- Aim of the exercise: Nothing but an exact copy is wanted here: the line with "fk).uid = d.uid := rfl" and all the lines that follow it in the entries below.

- Exercise materials:
/-! ## The device with a launch changed -/

@[simp] theorem Dev.updLaunch_powered : (d.updLaunch c i fl).powered = d.powered := rfl
@[simp] theorem Dev.updLaunch_cc : (d.updLaunch c i fl).cc = d.cc := rfl
@[simp] theorem Dev.updLaunch_waves : (d.updLaunch c i fl).waves = d.waves := rfl
@[simp] theorem Dev.updLaunch_tasks : (d.updLaunch c i fl).tasks = d.tasks := rfl
@[simp] theorem Dev.updLaunch_launches : (d.updLaunch c i fl).launches = updWhere (fun l => l.ctx == c && l.id == i) fl d.launches := rfl
@[simp] theorem Dev.updLaunch_ctxs : (d.updLaunch c i fl).ctxs = d.ctxs := rfl
@[simp] theorem Dev.updLaunch_cores : (d.updLaunch c i fl).cores = d.cores := rfl
@[simp] theorem Dev.updLaunch_quads : (d.updLaunch c i fl).quads = d.quads := rfl
@[simp] theorem Dev.updLaunch_queues : (d.updLaunch c i fl).queues = d.queues := rfl
@[simp] theorem Dev.updLaunch_tails : (d.updLaunch c i fl).tails = d.tails := rfl
@[simp] theorem Dev.updLaunch_launchReqs : (d.updLaunch c i fl).launchReqs = d.launchReqs := rfl
@[simp] theorem Dev.updLaunch_ringWaits : (d.updLaunch c i fl).ringWaits = d.ringWaits := rfl
@[simp] theorem Dev.updLaunch_vers : (d.updLaunch c i fl).vers = d.vers := rfl
@[simp] theorem Dev.updLaunch_storeSerial : (d.updLaunch c i fl).storeSerial = d.storeSerial := rfl
@[simp] theorem Dev.updLaunch_commitSerial : (d.updLaunch c i fl).commitSerial = d.commitSerial := rfl
@[simp] theorem Dev.updLaunch_openCommits : (d.updLaunch c i fl).openCommits = d.openCommits := rfl
@[simp] theorem Dev.updLaunch_home : (d.updLaunch c i fl).home = d.home := rfl
@[simp] theorem Dev.updLaunch_pipeLog : (d.updLaunch c i fl).pipeLog = d.pipeLog := rfl
@[simp] theorem Dev.updLaunch_pipeNum : (d.updLaunch c i fl).pipeNum = d.pipeNum := rfl
@[simp] theorem Dev.updLaunch_dirty : (d.updLaunch c i fl).dirty = d.dirty := rfl
@[simp] theorem Dev.updLaunch_dirs : (d.updLaunch c i fl).dirs = d.dirs := rfl
@[simp] theorem Dev.updLaunch_fresh : (d.updLaunch c i fl).fresh = d.fresh := rfl
@[simp] theorem Dev.updLaunch_visitors : (d.updLaunch c i fl).visitors = d.visitors := rfl
@[simp] theorem Dev.updLaunch_issueNum : (d.updLaunch c i fl).issueNum = d.issueNum := rfl
@[simp] theorem Dev.updLaunch_bankReqs : (d.updLaunch c i fl).bankReqs = d.bankReqs := rfl
@[simp] theorem Dev.updLaunch_groupReqs : (d.updLaunch c i fl).groupReqs = d.groupReqs := rfl
@[simp] theorem Dev.updLaunch_msgReqs : (d.updLaunch c i fl).msgReqs = d.msgReqs := rfl
@[simp] theorem Dev.updLaunch_deliveries : (d.updLaunch c i fl).deliveries = d.deliveries := rfl
@[simp] theorem Dev.updLaunch_filters : (d.updLaunch c i fl).filters = d.filters := rfl
@[simp] theorem Dev.updLaunch_acks : (d.updLaunch c i fl).acks = d.acks := rfl
@[simp] theorem Dev.updLaunch_invals : (d.updLaunch c i fl).invals = d.invals := rfl
@[simp] theorem Dev.updLaunch_invalNum : (d.updLaunch c i fl).invalNum = d.invalNum := rfl
@[simp] theorem Dev.updLaunch_counted : (d.updLaunch c i fl).counted = d.counted := rfl
@[simp] theorem Dev.updLaunch_watch : (d.updLaunch c i fl).watch = d.watch := rfl
@[simp] theorem Dev.updLaunch_xcache : (d.updLaunch c i fl).xcache = d.xcache := rfl
@[simp] theorem Dev.updLaunch_bad : (d.updLaunch c i fl).bad = d.bad := rfl
@[simp] theorem Dev.updLaunch_meshReq : (d.updLaunch c i fl).meshReq = d.meshReq := rfl
@[simp] theorem Dev.updLaunch_meshReply : (d.updLaunch c i fl).meshReply = d.meshReply := rfl
@[simp] theorem Dev.updLaunch_remote : (d.updLaunch c i fl).remote = d.remote := rfl
@[simp] theorem Dev.updLaunch_ports : (d.updLaunch c i fl).ports = d.ports := rfl
@[simp] theorem Dev.updLaunch_placeMap : (d.updLaunch c i fl).placeMap = d.placeMap := rfl
@[simp] theorem Dev.updLaunch_placePending : (d.updLaunch c i fl).placePending = d.placePending := rfl
@[simp] theorem Dev.updLaunch_toybox : (d.updLaunch c i fl).toybox = d.toybox := rfl
@[simp] theorem Dev.updLaunch_toyboxPending : (d.updLaunch c i fl).toyboxPending = d.toyboxPending := rfl
@[simp] theorem Dev.updLaunch_hb : (d.updLaunch c i fl).hb = d.hb := rfl
@[simp] theorem Dev.updLaunch_hbWas : (d.updLaunch c i fl).hbWas = d.hbWas := rfl
@[simp] theorem Dev.updLaunch_hbPending : (d.updLaunch c i fl).hbPending = d.hbPending := rfl
@[simp] theorem Dev.updLaunch_mg : (d.updLaunch c i fl).mg = d.mg := rfl
@[simp] theorem Dev.updLaunch_gov : (d.updLaunch c i fl).gov = d.gov := rfl
@[simp] theorem Dev.updLaunch_traps : (d.updLaunch c i fl).traps = d.traps := rfl
@[simp] theorem Dev.updLaunch_accepted : (d.updLaunch c i fl).accepted = d.accepted := rfl
@[simp] theorem Dev.updLaunch_preempts : (d.updLaunch c i fl).preempts = d.preempts := rfl
@[simp] theorem Dev.updLaunch_uid : (d.updLaunch c i fl).uid = d.uid := rfl
@[simp] theorem Dev.updLaunch_freeCtr : (d.updLaunch c i fl).freeCtr = d.freeCtr := rfl
@[simp] theorem Dev.updLaunch_issued : (d.updLaunch c i fl).issued = d.issued := rfl
@[simp] theorem Dev.updLaunch_tried : (d.updLaunch c i fl).tried = d.tried := rfl
@[simp] theorem Dev.updLaunch_events : (d.updLaunch c i fl).events = d.events := rfl
@[simp] theorem Dev.updLaunch_issuer : (d.updLaunch c i fl).issuer = d.issuer := rfl
@[simp] theorem Dev.updLaunch_agenda : (d.updLaunch c i fl).agenda = d.agenda := rfl

/-! ## The device with a core changed -/

@[simp] theorem Dev.updCore_powered : (d.updCore i fk).powered = d.powered := rfl
@[simp] theorem Dev.updCore_cc : (d.updCore i fk).cc = d.cc := rfl
@[simp] theorem Dev.updCore_waves : (d.updCore i fk).waves = d.waves := rfl
@[simp] theorem Dev.updCore_tasks : (d.updCore i fk).tasks = d.tasks := rfl
@[simp] theorem Dev.updCore_launches : (d.updCore i fk).launches = d.launches := rfl
@[simp] theorem Dev.updCore_ctxs : (d.updCore i fk).ctxs = d.ctxs := rfl
@[simp] theorem Dev.updCore_cores : (d.updCore i fk).cores = updAt d.cores i fk := rfl
@[simp] theorem Dev.updCore_quads : (d.updCore i fk).quads = d.quads := rfl
@[simp] theorem Dev.updCore_queues : (d.updCore i fk).queues = d.queues := rfl
@[simp] theorem Dev.updCore_tails : (d.updCore i fk).tails = d.tails := rfl
@[simp] theorem Dev.updCore_launchReqs : (d.updCore i fk).launchReqs = d.launchReqs := rfl
@[simp] theorem Dev.updCore_ringWaits : (d.updCore i fk).ringWaits = d.ringWaits := rfl
@[simp] theorem Dev.updCore_vers : (d.updCore i fk).vers = d.vers := rfl
@[simp] theorem Dev.updCore_storeSerial : (d.updCore i fk).storeSerial = d.storeSerial := rfl
@[simp] theorem Dev.updCore_commitSerial : (d.updCore i fk).commitSerial = d.commitSerial := rfl
@[simp] theorem Dev.updCore_openCommits : (d.updCore i fk).openCommits = d.openCommits := rfl
@[simp] theorem Dev.updCore_home : (d.updCore i fk).home = d.home := rfl
@[simp] theorem Dev.updCore_pipeLog : (d.updCore i fk).pipeLog = d.pipeLog := rfl
@[simp] theorem Dev.updCore_pipeNum : (d.updCore i fk).pipeNum = d.pipeNum := rfl
@[simp] theorem Dev.updCore_dirty : (d.updCore i fk).dirty = d.dirty := rfl
@[simp] theorem Dev.updCore_dirs : (d.updCore i fk).dirs = d.dirs := rfl
@[simp] theorem Dev.updCore_fresh : (d.updCore i fk).fresh = d.fresh := rfl
@[simp] theorem Dev.updCore_visitors : (d.updCore i fk).visitors = d.visitors := rfl
@[simp] theorem Dev.updCore_issueNum : (d.updCore i fk).issueNum = d.issueNum := rfl
@[simp] theorem Dev.updCore_bankReqs : (d.updCore i fk).bankReqs = d.bankReqs := rfl
@[simp] theorem Dev.updCore_groupReqs : (d.updCore i fk).groupReqs = d.groupReqs := rfl
@[simp] theorem Dev.updCore_msgReqs : (d.updCore i fk).msgReqs = d.msgReqs := rfl
@[simp] theorem Dev.updCore_deliveries : (d.updCore i fk).deliveries = d.deliveries := rfl
@[simp] theorem Dev.updCore_filters : (d.updCore i fk).filters = d.filters := rfl
@[simp] theorem Dev.updCore_acks : (d.updCore i fk).acks = d.acks := rfl
@[simp] theorem Dev.updCore_invals : (d.updCore i fk).invals = d.invals := rfl
@[simp] theorem Dev.updCore_invalNum : (d.updCore i fk).invalNum = d.invalNum := rfl
@[simp] theorem Dev.updCore_counted : (d.updCore i fk).counted = d.counted := rfl
@[simp] theorem Dev.updCore_watch : (d.updCore i fk).watch = d.watch := rfl
@[simp] theorem Dev.updCore_xcache : (d.updCore i fk).xcache = d.xcache := rfl
@[simp] theorem Dev.updCore_bad : (d.updCore i fk).bad = d.bad := rfl
@[simp] theorem Dev.updCore_meshReq : (d.updCore i fk).meshReq = d.meshReq := rfl
@[simp] theorem Dev.updCore_meshReply : (d.updCore i fk).meshReply = d.meshReply := rfl
@[simp] theorem Dev.updCore_remote : (d.updCore i fk).remote = d.remote := rfl
@[simp] theorem Dev.updCore_ports : (d.updCore i fk).ports = d.ports := rfl
@[simp] theorem Dev.updCore_placeMap : (d.updCore i fk).placeMap = d.placeMap := rfl
@[simp] theorem Dev.updCore_placePending : (d.updCore i fk).placePending = d.placePending := rfl
@[simp] theorem Dev.updCore_toybox : (d.updCore i fk).toybox = d.toybox := rfl
@[simp] theorem Dev.updCore_toyboxPending : (d.updCore i fk).toyboxPending = d.toyboxPending := rfl
@[simp] theorem Dev.updCore_hb : (d.updCore i fk).hb = d.hb := rfl
@[simp] theorem Dev.updCore_hbWas : (d.updCore i fk).hbWas = d.hbWas := rfl
@[simp] theorem Dev.updCore_hbPending : (d.updCore i fk).hbPending = d.hbPending := rfl
@[simp] theorem Dev.updCore_mg : (d.updCore i fk).mg = d.mg := rfl
@[simp] theorem Dev.updCore_gov : (d.updCore i fk).gov = d.gov := rfl
@[simp] theorem Dev.updCore_traps : (d.updCore i fk).traps = d.traps := rfl
@[simp] theorem Dev.updCore_accepted : (d.updCore i fk).accepted = d.accepted := rfl
@[simp] theorem Dev.updCore_preempts : (d.updCore i fk).preempts = d.preempts := rfl
@[simp] theorem Dev.updCore_uid : (d.updCore i fk).uid = d.uid := rfl
@[simp] theorem Dev.updCore_freeCtr : (d.updCore i fk).freeCtr = d.freeCtr := rfl
@[simp] theorem Dev.updCore_issued : (d.updCore i fk).issued = d.issued := rfl
@[simp] theorem Dev.updCore_tried : (d.updCore i fk).tried = d.tried := rfl
@[simp] theorem Dev.updCore_events : (d.updCore i fk).events = d.events := rfl
@[simp] theorem Dev.updCore_issuer : (d.updCore i fk).issuer = d.issuer := rfl
@[simp] theorem Dev.updCore_agenda : (d.updCore i fk).agenda = d.agenda := rfl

- Written solution:
@[simp] theorem Dev.updCore_uid : (d.updCore i fk).uid = d.uid := rfl
@[simp] theorem Dev.updCore_freeCtr : (d.updCore i fk).freeCtr = d.freeCtr := rfl
@[simp] theorem Dev.updCore_issued : (d.updCore i fk).issued = d.issued := rfl
@[simp] theorem Dev.updCore_tried : (d.updCore i fk).tried = d.tried := rfl
@[simp] theorem Dev.updCore_events : (d.updCore i fk).events = d.events := rfl
@[simp] theorem Dev.updCore_issuer : (d.updCore i fk).issuer = d.issuer := rfl
@[simp] theorem Dev.updCore_agenda : (d.updCore i fk).agenda = d.agenda := rfl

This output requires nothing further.